The gases nitrogen and oxygen together make up about 99% of the volume of the dry atmosphere. The remaining 1% is comprised of a number different gases of which ozone, carbon dioxide, nitrous oxide, and methane are the most important to life on the Earth. Ozone is concentrated in a layer that extends from 15 to 55 kilometers above the Earth's surface. Ozone is important to life because it absorbs harmful ultraviolet radiation from the Sun. Recent investigations of the ozone layer have discovered areas of severe thinning located primarily at the South Pole. Researchers have determined that this thinning is caused by the emission of the artificially produced chemical chlorofluorocarbon into our atmosphere.

Several gases found in the atmosphere have the ability to absorb infrared radiation from the Earth's surface and atmosphere giving rise to the greenhouse effect. The greenhouse effect aids in the heating of the Earth's atmosphere and surface. Without it, the average temperature of the planet would be 33 degrees Celsius colder. Three important gases involved in the greenhouse effect process are methane, carbon dioxide, and nitrous oxide. The concentration of these gases in our atmosphere has been increasing since the beginning of the Industrial Revolution primarily because of the burning of fossil fuels. Other gases involved in the greenhouse effect include: ozone, water vapor, and chlorofluorocarbons.

A number of factors can influence the intensity of the solar radiation received at the Earth's surface. In the previous chapter (6. Matter and Energy), we discovered that the Sun can vary in its output of radiation and that a variety of geometrical relationships between the Earth and the Sun have considerable effect on the intensity and duration of incoming solar radiation. As the solar radiation passes through the Earth's atmosphere the processes of scattering, absorption, and reflection can also reduce the intensity of the shortwave beam.

The shortwave energy received by the Earth is balanced by a similar quantity of longwave radiation leaving back to space. This process is called the planetary energy balance. In this chapter, models of global shortwave and longwave dynamics were developed. Latitudinally, amounts of incoming shortwave and outgoing longwave radiation are not balanced. From 30 degrees North to 30 degrees South incoming shortwave radiation exceeds outgoing terrestrial radiation creating a surplus of energy at these latitudes. At latitudes 30 to 90 degrees North and South the reverse holds true and these regions have a deficit of energy. Several systems, like oceanic and atmospheric circulation, act to redistribute the surplus of energy at the tropics to the middle and high latitudes.

Radiation energy absorbed at the Earth's surface or within its atmosphere is normally converted into a number of different forms of energy and used in a variety of natural processes. One important conversion involves the creation of heat energy that is used to warm the Earth's surface and atmosphere. The generation of heat energy is strongly correlated to the quantity of shortwave radiation received. As discussed earlier, the amount of insolation being received by a location on the Earth varies both spatially and temporally because of Sun-Earth geometry, Earth rotation, and spatial differences in the Earth's atmospheric transparency.
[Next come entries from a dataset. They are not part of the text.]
-- ==== Sys2Proof/Machine/Converters.lean ====
section
/-! DEFINITION. Line converter commands: chapter 5 of spec/ (R106 to R124). -/

namespace Sys2Proof.Machine

/-! ## Slice faults (R112, R113) -/

/-- Step 4a for a direction, and its consequences (R117): a symbol rate above the new MAXRS refuses the mode, and an ADC
respacing otherwise costs the frame. -/
def State.respaceDir (n dir : Nat) (s : State) : State :=
  let s1 := (s.respaceCore n dir).unitChanged n true
  if !s1.lightUp n then s1
  else if (s1.active n).any (fun p => s1.rd (CNV_RATE.MAXRS n) < p.rs) then s1.refuseMode n
  else if dir = 1 then s1.loseFrame n
  else s1

/-- Slice k of channel n faults with its detector's cause, and what follows from it: a fence where it was no active slice,
and a position that no spare fills acts at once while DARK or TUNING. -/
def State.sliceFault (n k cause : Nat) (s : State) : State :=
  let fenced := s.fencesNow n k
  let s1 := s.sliceFaultCore n k cause
  let dir := k / 272
  if s1.actsAtOnce n && s1.exhausted n dir then s1.respaceDir n dir else s1.when fenced (·.unitChanged n true)

/-- The ADCs, the PLLs and the sense path of channel n run: not while it is FENCED for a PLL fault (R123). -/
def State.convRuns (s : State) (n : Nat) : Bool :=
  s.answers && !(s.chSt n = ChSt.fenced && (s.on (CNV_PLL_STAT.TX_FAULT n) || s.on (CNV_PLL_STAT.RX_FAULT n)))

/-- An ADC slice that returns one code while LOS is 0. -/
def execSliceStuckCode (n : Fin 4) (k : Fin 544) (s : State) : Answer :=
  .next <| s.when (s.convRuns n && isAdc k && !s.on (CNV_STAT.LOS n)) (·.sliceFault n k 0x2)

/-- A working correction stands at a limit of its range. -/
def State.atLimit (s : State) (n k : Nat) : Bool :=
  [0, 1, 2, 3].any (fun j => corRange (isAdc k) j ≤ ((s.cor n k j).natAbs : Int))

def execSliceRangeFault (n : Fin 4) (k : Fin 544) (s : State) : Answer :=
  .next <| s.when (s.convRuns n && s.atLimit n k) (·.sliceFault n k 0x3)

/-- The loop of correction j is frozen on slice k's side (R109). -/
def State.loopFrozen (s : State) (n k j : Nat) : Bool :=
  s.rdBit (if isAdc k then CNV_LOOP_CTRL.ADC_FRZ n else CNV_LOOP_CTRL.DAC_FRZ n) j

/-- A working correction has left its drift window, with that loop not frozen. -/
def State.drifted (s : State) (n k : Nat) : Bool :=
  [0, 1, 2, 3].any (fun j => !s.loopFrozen n k j && corWindow (isAdc k) j < (s.corDrift n k j : Int))

def execSliceDriftFault (n : Fin 4) (k : Fin 544) (s : State) : Answer :=
  .next <| s.when (s.convRuns n && s.drifted n k) (·.sliceFault n k 0x4)

/-- Comparator timing errors of an ADC slice. -/
def execSliceTimingFault (n : Fin 4) (k : Fin 544) (s : State) : Answer :=
  .next <| s.when (s.convRuns n && isAdc k) (·.sliceFault n k 0x5)

/-- Sense-path error of a DAC slice. -/
def execSliceSenseFault (n : Fin 4) (k : Fin 544) (s : State) : Answer :=
  .next <| s.when (s.convRuns n && !isAdc k) (·.sliceFault n k 0x6)

/-- A forced fault is refused on a slice that is neither ACTIVE nor SPARE, and on an ACTIVE one whose converter has no
spare while the channel is not DARK (R124). -/
def State.forceRefused (s : State) (n k : Nat) : Bool :=
  !(s.slice n k = Slice.active || s.slice n k = Slice.spare)
    || (s.slice n k = Slice.active && (s.spares n (k / 68)).isEmpty && s.chSt n ≠ ChSt.dark)

/-- CNV_SLC_CMD. -/
def sliceForceHook (n : Nat) : Hook :=
  ⟨fun s f v => if f = CNV_SLC_CMD.FORCE n && v = 1 && s.forceRefused n (s.sliceSel n) then 5 else 0,
   fun l s => (s.when (wroteOne l (CNV_SLC_CMD.FORCE n)) (·.sliceFault n (s.sliceSel n) 0x7), 0)⟩

def execSliceForce (win : Fin 7) (n : Fin 4) (value : Word) (be : Fin 16) (s : State) : Answer :=
  .next (s.hostWrite ⟨win, chanAddr n 0x100030, value.toNat, be⟩ (sliceForceHook n))

/-! ## Substitution and respacing (R114, R117) -/

/-- Substitutions of a direction take place, with the fences they bring. -/
def State.substituteDir (n dir : Nat) (s : State) : State :=
  let l := s.readySwaps n dir
  (s.each l (fun w t => t.substitute n w)).when (!l.isEmpty) (·.unitChanged n (l.any (fun w => w.slice.isSome)))

/-- The shadow calibration of converter c converges, with the four values it measured. -/
def State.shadowDone (n c : Nat) (v : List Int) (s : State) : State :=
  match (s.chan n).swaps.find? (fun w => w.conv = c && (match w.stage with
      | .shadow _ => true
      | _ => false)) with
  | some w =>
    match w.stage with
    | .shadow sp =>
      let s1 := (s.takeCor n sp v).onChan n (fun ch => { ch with swaps := ch.swaps.map (fun x =>
        if x = w then { x with stage := .ready sp } else x) }) |>.startShadows n
      let s2 := s1.when (s1.actsAtOnce n) (fun t => t.substituteDir n (c / 4))
      (s2.when (s2.actsAtOnce n && s2.exhausted n (c / 4)) (·.respaceDir n (c / 4))).regain n c
    | _ => s
  | none => s

def execShadowCalibrationConverged (n : Fin 4) (c : Fin 8) (offset gain skew bw : Int) (s : State) : Answer :=
  .next (s.shadowDone n c [offset, gain, skew, bw])

/-- 500 µs without convergence: the spare of converter c is FENCED with CAUSE 0x8, and the next one is tried. -/
def execShadowCalibrationTimeout (n : Fin 4) (c : Fin 8) (s : State) : Answer :=
  .next <| match (s.chan n).swaps.findSome? (fun w => match w.stage with
      | .shadow sp => if w.conv = c.val then some sp else none
      | _ => none) with
    | some sp => s.sliceFault n sp 0x8
    | none => s

/-- The next apply boundary for converter c's converged spares. -/
def execSpareSubstitution (n : Fin 4) (c : Fin 8) (s : State) : Answer :=
  .next <| s.when (s.boundaryOpen n) (fun t =>
    let l := (t.readySwaps n (c / 4)).filter (fun w => w.conv = c.val)
    (t.each l (fun w u => u.substitute n w)).when (!l.isEmpty) (·.unitChanged n (l.any (fun w => w.slice.isSome))))

/-- The next apply boundary for a direction (0 transmit, 1 receive) with a FAILING slice and no spare. -/
def execRespacing (n : Fin 4) (dir : Fin 2) (s : State) : Answer :=
  .next <| s.when (s.boundaryOpen n && s.exhausted n dir) (·.respaceDir n dir)

/-! ## Apply boundaries (R109, R110) -/

/-- The background loops of slice k may step at a boundary (R109). -/
def State.loopsRun (s : State) (n k : Nat) : Bool :=
  s.slice n k = Slice.active && s.phase n = Phase.lit
    && (if isAdc k then (s.chSt n = ChSt.acquiring || s.holdsLock n) && !s.on (CNV_STAT.LOS n) && !s.on (CNV_STAT.RX_LOL n)
        else !s.on (CNV_STAT.TX_LOL n))

/-- One background step of correction j on slice k, within the range. -/
def State.loopStep (n k j : Nat) (up : Bool) (s : State) : State :=
  let v := s.cor n k j + (if up then 1 else -1)
  if s.loopsRun n k && !s.loopFrozen n k j && (v.natAbs : Int) ≤ corRange (isAdc k) j then
    (s.putS (corField n k j) v).driftFlag n k |>.count n .cnv 0x06
  else s

/-- Elements of a set that a converter boundary of a direction applies: its slices, and the lanes or the receive front end. -/
def boundaryElement (dir e : Nat) : Bool := if dir = 0 then 272 ≤ e && e < 548 else e < 272 || e = 548

/-- A background step. -/
structure LoopMove where
  k : Nat
  j : Nat
  up : Bool

/-- At most one step per correction per slice: the first called for. -/
def oneStep : List LoopMove → List LoopMove
  | [] => []
  | m :: l => m :: (oneStep l).filter (fun x => x.k ≠ m.k || x.j ≠ m.j)

/-- One apply boundary of a direction: substitutions and respacing, then calibration elements, then background steps on the
slices that took no element.  At a transmit boundary the pre-distortion takes the drive ratios that the bias loops last
reported (R169, R170). -/
def State.applyBoundary (n dir : Nat) (moves : List LoopMove) (s : State) : State :=
  let s1 := s.substituteDir n dir
  let s2 := s1.when (s1.exhausted n dir) (·.respaceDir n dir)
  let taken := if s2.calApplying n then (s2.calWait.filter (boundaryElement dir)).map elementSlice else []
  let s3 := s2.calBoundary n (boundaryElement dir)
  let s4 := s3.when (dir = 0) (fun t => t.each (List.range 4) (fun l u => u.put (LDSC.DRIVE n l) (u.rd (LDSC.DRIVE_NEW n l))))
  (s4.each ((oneStep moves).filter (fun m => m.k / 272 = dir && m.j < 4 && !taken.contains m.k)) (fun m t => t.loopStep n m.k m.j m.up)).calRelease

/-- An apply boundary of Table 5.4; `moves` are the steps that the loops call for: slice, correction, direction. -/
def execConverterApplyBoundary (n : Fin 4) (dir : Fin 2) (moves : List (Nat × Nat × Bool)) (s : State) : Answer :=
  .next <| s.when (s.answers && s.boundaryOpen n) (·.applyBoundary n dir (moves.map (fun m => ⟨m.1, m.2.1, m.2.2⟩)))

/-! ## Clocks (R119, R120) -/

/-- Fields of the PLL of a direction. -/
def pllLol (n dir : Nat) : Field := if dir = 0 then CNV_STAT.TX_LOL n else CNV_STAT.RX_LOL n
def pllLock (n dir : Nat) : Field := if dir = 0 then CNV_PLL_STAT.TX_LOCK n else CNV_PLL_STAT.RX_LOCK n
def pllFaultBit (n dir : Nat) : Field := if dir = 0 then CNV_PLL_STAT.TX_FAULT n else CNV_PLL_STAT.RX_FAULT n
def pllCount (n dir : Nat) : Field := if dir = 0 then CNV_PLL_STAT.TX_LOL_CNT n else CNV_PLL_STAT.RX_LOL_CNT n

/-- A PLL is faulted: no usable position, and the channel is fenced whole. -/
def State.pllFault (n dir : Nat) (s : State) : State :=
  let s1 := ((s.put (pllFaultBit n dir) 1).convRates n).unitChanged n true
  s1.when (s1.chSt n ≠ ChSt.fenced) (·.fenceChannel n)

/-- A PLL declares loss of lock.  The RX PLL costs the frame, the TX PLL holds the DACs at mid-scale (R120, R176); a third declaration within 1 s is a fault. -/
def State.pllLoss (n dir : Nat) (s : State) : State :=
  if s.on (pllLol n dir) || s.on (pllFaultBit n dir) then s
  else
    let third := s.rd (CNVC.LOL_PREV n dir) ≠ 0 && s.time + 1 - s.rd (CNVC.LOL_PREV n dir) ≤ 1000000000
    let s1 := s.put (pllLol n dir) 1 |>.put (pllLock n dir) 0 |>.bump (pllCount n dir) |>.raiseCh n 0x12
      |>.count n .cnv 0x05 |>.put (CNVC.LOL_PREV n dir) (s.rd (CNVC.LOL_LAST n dir)) |>.put (CNVC.LOL_LAST n dir) (s.time + 1)
    let s2 := if dir = 1 then s1.loseFrame n else s1.put (LDS_TX_STAT.MUTED n) 1
    s2.when third (·.pllFault n dir)

def execConverterPllLossOfLock (n : Fin 4) (dir : Fin 2) (s : State) : Answer :=
  .next <| s.when (s.convRuns n) (·.pllLoss n dir)

/-- 100 µs within both limits; a reference is then present, and REFLOSS clears (DESIGN CHOICE, log entry 43: the spec says only when
it sets). -/
def execConverterPllLock (n : Fin 4) (dir : Fin 2) (s : State) : Answer :=
  .next <| s.when (s.convRuns n && !s.on (pllFaultBit n dir)) (fun t =>
    (t.put (pllLol n dir) 0 |>.put (pllLock n dir) 1 |>.put (CNV_STAT.REFLOSS n) 0).when (dir = 1) (·.acqResume n))

/-- No edge of LREFCLKn for 20 ns: both PLLs lose lock. -/
def execConverterReferenceLoss (n : Fin 4) (s : State) : Answer :=
  .next <| s.when (s.convRuns n) (fun t => (t.put (CNV_STAT.REFLOSS n) 1).pllLoss n 0 |>.pllLoss n 1)

/-- Out of lock for 10 ms. -/
def execConverterPllFault (n : Fin 4) (dir : Fin 2) (s : State) : Answer :=
  .next <| s.when (s.on (pllLol n dir) && !s.on (pllFaultBit n dir)) (·.pllFault n dir)

/-! ## Signal detectors (R121, R122) -/

/-- All four ADCs below THRESH for 10 µs. -/
def execAdcLosDeclare (n : Fin 4) (s : State) : Answer :=
  .next <| s.when (s.convRuns n && !s.on (CNV_STAT.LOS n)) (fun t => (t.put (CNV_STAT.LOS n) 1).put (CNV_STAT.LOS_EV n) 1)

/-- An ADC at or above THRESH + HYST for 100 µs. -/
def execAdcLosClear (n : Fin 4) (s : State) : Answer :=
  .next <| s.when (s.convRuns n && s.on (CNV_STAT.LOS n)) (fun t => (t.put (CNV_STAT.LOS n) 0).put (CNV_STAT.FE_MISMATCH n) 0)

/-- CNV LOS for 1 ms with light at the receiver. -/
def execFrontEndMismatch (n : Fin 4) (s : State) : Answer :=
  .next <| s.when (s.on (CNV_STAT.LOS n) && s.phase n = Phase.lit && !s.on (OPT_STAT.LOS n) && !s.on (CNV_STAT.FE_MISMATCH n))
    (fun t => (t.put (CNV_STAT.FE_MISMATCH n) 1 |>.put (CNV_STAT.LOS_EV n) 1).raiseCh n 0x13)

/-- ADC a clipped `clipped` samples in the last 1 ms: more than 1e-4 of them, 600 for each active position, sets its
CLIP_HI bit. -/
def execAdcClipExcess (n : Fin 4) (a : Fin 4) (clipped : Nat) (s : State) : Answer :=
  .next <| s.when (s.convRuns n) (fun t =>
    t.addSat (CNV_CLIP_A.COUNT n a) clipped |>.countFor n .cnv 0x04 clipped none
      |>.putBit (CNV_STAT.CLIP_HI n) a (600 * t.rd (CNV_RATE.RX_ACT n) < clipped))

end Sys2Proof.Machine
end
Temperature can be defined as the intensity or degree of hotness of a body. A number of measurement scales have been invented to measure temperature. Heat is a measure of the quantity of heat energy present in a body. The heat contained in a body depends not only on its temperature but also its mass. Daily and annual fluctuations in temperature at the Earth's various locations is caused by variations in the input and output of net radiation. Spatial and temporal patterns of temperature are also influenced by factors like altitude, ocean currents, and surface properties.

Wind can be simply defined as air in motion. Air moves above the Earth's surface because of spatial differences in the density of the atmosphere. Newton's laws of motion suggest that wind should blow from areas of high density to areas of low density. We can measure the density of the air through atmospheric pressure. The speed of wind is controlled by pressure gradient force. Pressure gradient force can be simply described as the rate of pressure change (pressure gradient) over space.

Once in motion air is influenced by a number of forces. The rotation of the Earth causes medium and large scale movements of air to be deflected from their intended path. The magnitude of this force, known as Coriolis force, is controlled by the latitude of the location and the speed of the wind. Another force that acts on wind is centripetal force. This force is active when wind is flowing around curved paths, and high or low pressure centers. The final force that can influence moving air is friction. However, friction only acts on wind that is flowing near the surface of the Earth.

A variety of different types of large scale winds have been described by scientists. A geostrophic wind occurs in regions of the atmosphere (1 kilometer above the Earth's surface) where friction is low and the air tends to flow in a straight path. In geostrophic winds, only two forces are active: pressure gradient force and Coriolis force. Winds blowing in the upper atmosphere in curved paths are called gradient winds. These winds are influenced by the same forces as geostrophic winds plus the effect of centripetal force. Winds near the Earth's surface are called friction layer winds. Friction layer winds are the result of pressure gradient force, Coriolis force, centripetal force, and frictional force.

There are a number of unique types of circulation that exist at local and regional scales. These winds are primary the result of thermally generated circulation systems. In these systems, warm temperatures create areas of low atmospheric pressure on the Earth's surface, while areas of high pressure are generated when temperatures are relatively cold. Once established, the thermal gradient then develops a flow of air that goes from high to low pressure on the Earth's surface. Winds of this sort include, land and sea breeze, mountain and valley breeze, and on a regional scale monsoon winds.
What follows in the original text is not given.